** Information supplied follows **

/-! `modFn` writes `fns` alone. -/

@[simp] theorem modFn_pending (n : Nat) (f : Fn → Fn) (s : State) : (modFn n f s).pending = s.pending := rfl
@[simp] theorem modFn_out (n : Nat) (f : Fn → Fn) (s : State) : (modFn n f s).out = s.out := rfl
@[simp] theorem modFn_now (n : Nat) (f : Fn → Fn) (s : State) : (modFn n f s).now = s.now := rfl
@[simp] theorem modFn_free (n : Nat) (f : Fn → Fn) (s : State) : (modFn n f s).free = s.free := rfl
@[simp] theorem modFn_fuses (n : Nat) (f : Fn → Fn) (s : State) : (modFn n f s).fuses = s.fuses := rfl
@[simp] theorem modFn_regs (n : Nat) (f : Fn → Fn) (s : State) : (modFn n f s).regs = s.regs := rfl
@[simp] theorem modFn_mem (n : Nat) (f : Fn → Fn) (s : State) : (modFn n f s).mem = s.mem := rfl
@[simp] theorem modFn_poison (n : Nat) (f : Fn → Fn) (s : State) : (modFn n f s).poison = s.poison := rfl
@[simp] theorem modFn_units (n : Nat) (f : Fn → Fn) (s : State) : (modFn n f s).units = s.units := rfl
@[simp] theorem modFn_crossings (n : Nat) (f : Fn → Fn) (s : State) : (modFn n f s).crossings = s.crossings := rfl
@[simp] theorem modFn_sil (n : Nat) (f : Fn → Fn) (s : State) : (modFn n f s).sil = s.sil := rfl
@[simp] theorem modFn_pkg (n : Nat) (f : Fn → Fn) (s : State) : (modFn n f s).pkg = s.pkg := rfl
@[simp] theorem modFn_tiles (n : Nat) (f : Fn → Fn) (s : State) : (modFn n f s).tiles = s.tiles := rfl
@[simp] theorem modFn_tlayers (n : Nat) (f : Fn → Fn) (s : State) : (modFn n f s).tlayers = s.tlayers := rfl
@[simp] theorem modFn_pools (n : Nat) (f : Fn → Fn) (s : State) : (modFn n f s).pools = s.pools := rfl
@[simp] theorem modFn_acc (n : Nat) (f : Fn → Fn) (s : State) : (modFn n f s).acc = s.acc := rfl
@[simp] theorem modFn_vready (n : Nat) (f : Fn → Fn) (s : State) : (modFn n f s).vready = s.vready := rfl
@[simp] theorem modFn_vheld (n : Nat) (f : Fn → Fn) (s : State) : (modFn n f s).vheld = s.vheld := rfl
@[simp] theorem modFn_poisonX (n : Nat) (f : Fn → Fn) (s : State) : (modFn n f s).poisonX = s.poisonX := rfl
@[simp] theorem modFn_lost (n : Nat) (f : Fn → Fn) (s : State) : (modFn n f s).lost = s.lost := rfl
@[simp] theorem modFn_dbg (n : Nat) (f : Fn → Fn) (s : State) : (modFn n f s).dbg = s.dbg := rfl
@[simp] theorem modFn_vctx (n : Nat) (f : Fn → Fn) (s : State) : (modFn n f s).vctx = s.vctx := rfl
@[simp] theorem modFn_vslots (n : Nat) (f : Fn → Fn) (s : State) : (modFn n f s).vslots = s.vslots := rfl
@[simp] theorem modFn_queues (n : Nat) (f : Fn → Fn) (s : State) : (modFn n f s).queues = s.queues := rfl
@[simp] theorem modFn_cmds (n : Nat) (f : Fn → Fn) (s : State) : (modFn n f s).cmds = s.cmds := rfl
@[simp] theorem modFn_ctxs (n : Nat) (f : Fn → Fn) (s : State) : (modFn n f s).ctxs = s.ctxs := rfl
@[simp] theorem modFn_seqs (n : Nat) (f : Fn → Fn) (s : State) : (modFn n f s).seqs = s.seqs := rfl
@[simp] theorem modFn_descs (n : Nat) (f : Fn → Fn) (s : State) : (modFn n f s).descs = s.descs := rfl
@[simp] theorem modFn_qps (n : Nat) (f : Fn → Fn) (s : State) : (modFn n f s).qps = s.qps := rfl
@[simp] theorem modFn_jobs (n : Nat) (f : Fn → Fn) (s : State) : (modFn n f s).jobs = s.jobs := rfl
@[simp] theorem modFn_asks (n : Nat) (f : Fn → Fn) (s : State) : (modFn n f s).asks = s.asks := rfl
@[simp] theorem modFn_ports (n : Nat) (f : Fn → Fn) (s : State) : (modFn n f s).ports = s.ports := rfl
@[simp] theorem modFn_cal (n : Nat) (f : Fn → Fn) (s : State) : (modFn n f s).cal = s.cal := rfl
@[simp] theorem modFn_clks (n : Nat) (f : Fn → Fn) (s : State) : (modFn n f s).clks = s.clks := rfl
@[simp] theorem modFn_board (n : Nat) (f : Fn → Fn) (s : State) : (modFn n f s).board = s.board := rfl
@[simp] theorem modFn_gov (n : Nat) (f : Fn → Fn) (s : State) : (modFn n f s).gov = s.gov := rfl
@[simp] theorem modFn_madc (n : Nat) (f : Fn → Fn) (s : State) : (modFn n f s).madc = s.madc := rfl
@[simp] theorem modFn_parts (n : Nat) (f : Fn → Fn) (s : State) : (modFn n f s).parts = s.parts := rfl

** End of Information supplied **

What to produce: The whole of the data must be given again, exactly as shown.

Response area:
/-! `modFn` writes `fns` alone. -/

@[simp] theorem modFn_pending (n : Nat) (f : Fn → Fn) (s : State) : (modFn n f s).pending = s.pending := rfl
@[simp] theorem modFn_out (n : Nat) (f : Fn → Fn) (s : State) : (modFn n f s).out = s.out := rfl
@[simp] theorem modFn_now (n : Nat) (f : Fn → Fn) (s : State) : (modFn n f s).now = s.now := rfl
@[simp] theorem modFn_free (n : Nat) (f : Fn → Fn) (s : State) : (modFn n f s).free = s.free := rfl
@[simp] theorem modFn_fuses (n : Nat) (f : Fn → Fn) (s : State) : (modFn n f s).fuses = s.fuses := rfl
@[simp] theorem modFn_regs (n : Nat) (f : Fn → Fn) (s : State) : (modFn n f s).regs = s.regs := rfl
@[simp] theorem modFn_mem (n : Nat) (f : Fn → Fn) (s : State) : (modFn n f s).mem = s.mem := rfl
@[simp] theorem modFn_poison (n : Nat) (f : Fn → Fn) (s : State) : (modFn n f s).poison = s.poison := rfl
@[simp] theorem modFn_units (n : Nat) (f : Fn → Fn) (s : State) : (modFn n f s).units = s.units := rfl
@[simp] theorem modFn_crossings (n : Nat) (f : Fn → Fn) (s : State) : (modFn n f s).crossings = s.crossings := rfl
@[simp] theorem modFn_sil (n : Nat) (f : Fn → Fn) (s : State) : (modFn n f s).sil = s.sil := rfl
@[simp] theorem modFn_pkg (n : Nat) (f : Fn → Fn) (s : State) : (modFn n f s).pkg = s.pkg := rfl
@[simp] theorem modFn_tiles (n : Nat) (f : Fn → Fn) (s : State) : (modFn n f s).tiles = s.tiles := rfl
@[simp] theorem modFn_tlayers (n : Nat) (f : Fn → Fn) (s : State) : (modFn n f s).tlayers = s.tlayers := rfl
@[simp] theorem modFn_pools (n : Nat) (f : Fn → Fn) (s : State) : (modFn n f s).pools = s.pools := rfl
@[simp] theorem modFn_acc (n : Nat) (f : Fn → Fn) (s : State) : (modFn n f s).acc = s.acc := rfl
@[simp] theorem modFn_vready (n : Nat) (f : Fn → Fn) (s : State) : (modFn n f s).vready = s.vready := rfl
@[simp] theorem modFn_vheld (n : Nat) (f : Fn → Fn) (s : State) : (modFn n f s).vheld = s.vheld := rfl
@[simp] theorem modFn_poisonX (n : Nat) (f : Fn → Fn) (s : State) : (modFn n f s).poisonX = s.poisonX := rfl
@[simp] theorem modFn_lost (n : Nat) (f : Fn → Fn) (s : State) : (modFn n f s).lost = s.lost := rfl
@[simp] theorem modFn_dbg (n : Nat) (f : Fn → Fn) (s : State) : (modFn n f s).dbg = s.dbg := rfl
@[simp] theorem modFn_vctx (n : Nat) (f : Fn → Fn) (s : State) : (modFn n f s).vctx = s.vctx := rfl
@[simp] theorem modFn_vslots (n : Nat) (f : Fn → Fn) (s : State) : (modFn n f s).vslots = s.vslots := rfl
@[simp] theorem modFn_queues (n : Nat) (f : Fn → Fn) (s : State) : (modFn n f s).queues = s.queues := rfl
@[simp] theorem modFn_cmds (n : Nat) (f : Fn → Fn) (s : State) : (modFn n f s).cmds = s.cmds := rfl
@[simp] theorem modFn_ctxs (n : Nat) (f : Fn → Fn) (s : State) : (modFn n f s).ctxs = s.ctxs := rfl
@[simp] theorem modFn_seqs (n : Nat) (f : Fn → Fn) (s : State) : (modFn n f s).seqs = s.seqs := rfl
@[simp] theorem modFn_descs (n : Nat) (f : Fn → Fn) (s : State) : (modFn n f s).descs = s.descs := rfl
@[simp] theorem modFn_qps (n : Nat) (f : Fn → Fn) (s : State) : (modFn n f s).qps = s.qps := rfl
@[simp] theorem modFn_jobs (n : Nat) (f : Fn → Fn) (s : State) : (modFn n f s).jobs = s.jobs := rfl
@[simp] theorem modFn_asks (n : Nat) (f : Fn → Fn) (s : State) : (modFn n f s).asks = s.asks := rfl
@[simp] theorem modFn_ports (n : Nat) (f : Fn → Fn) (s : State) : (modFn n f s).ports = s.ports := rfl
@[simp] theorem modFn_cal (n : Nat) (f : Fn → Fn) (s : State) : (modFn n f s).cal = s.cal := rfl
@[simp] theorem modFn_clks (n : Nat) (f : Fn → Fn) (s : State) : (modFn n f s).clks = s.clks := rfl
@[simp] theorem modFn_board (n : Nat) (f : Fn → Fn) (s : State) : (modFn n f s).board = s.board := rfl
@[simp] theorem modFn_gov (n : Nat) (f : Fn → Fn) (s : State) : (modFn n f s).gov = s.gov := rfl
@[simp] theorem modFn_madc (n : Nat) (f : Fn → Fn) (s : State) : (modFn n f s).madc = s.madc := rfl
@[simp] theorem modFn_parts (n : Nat) (f : Fn → Fn) (s : State) : (modFn n f s).parts = s.parts := rfl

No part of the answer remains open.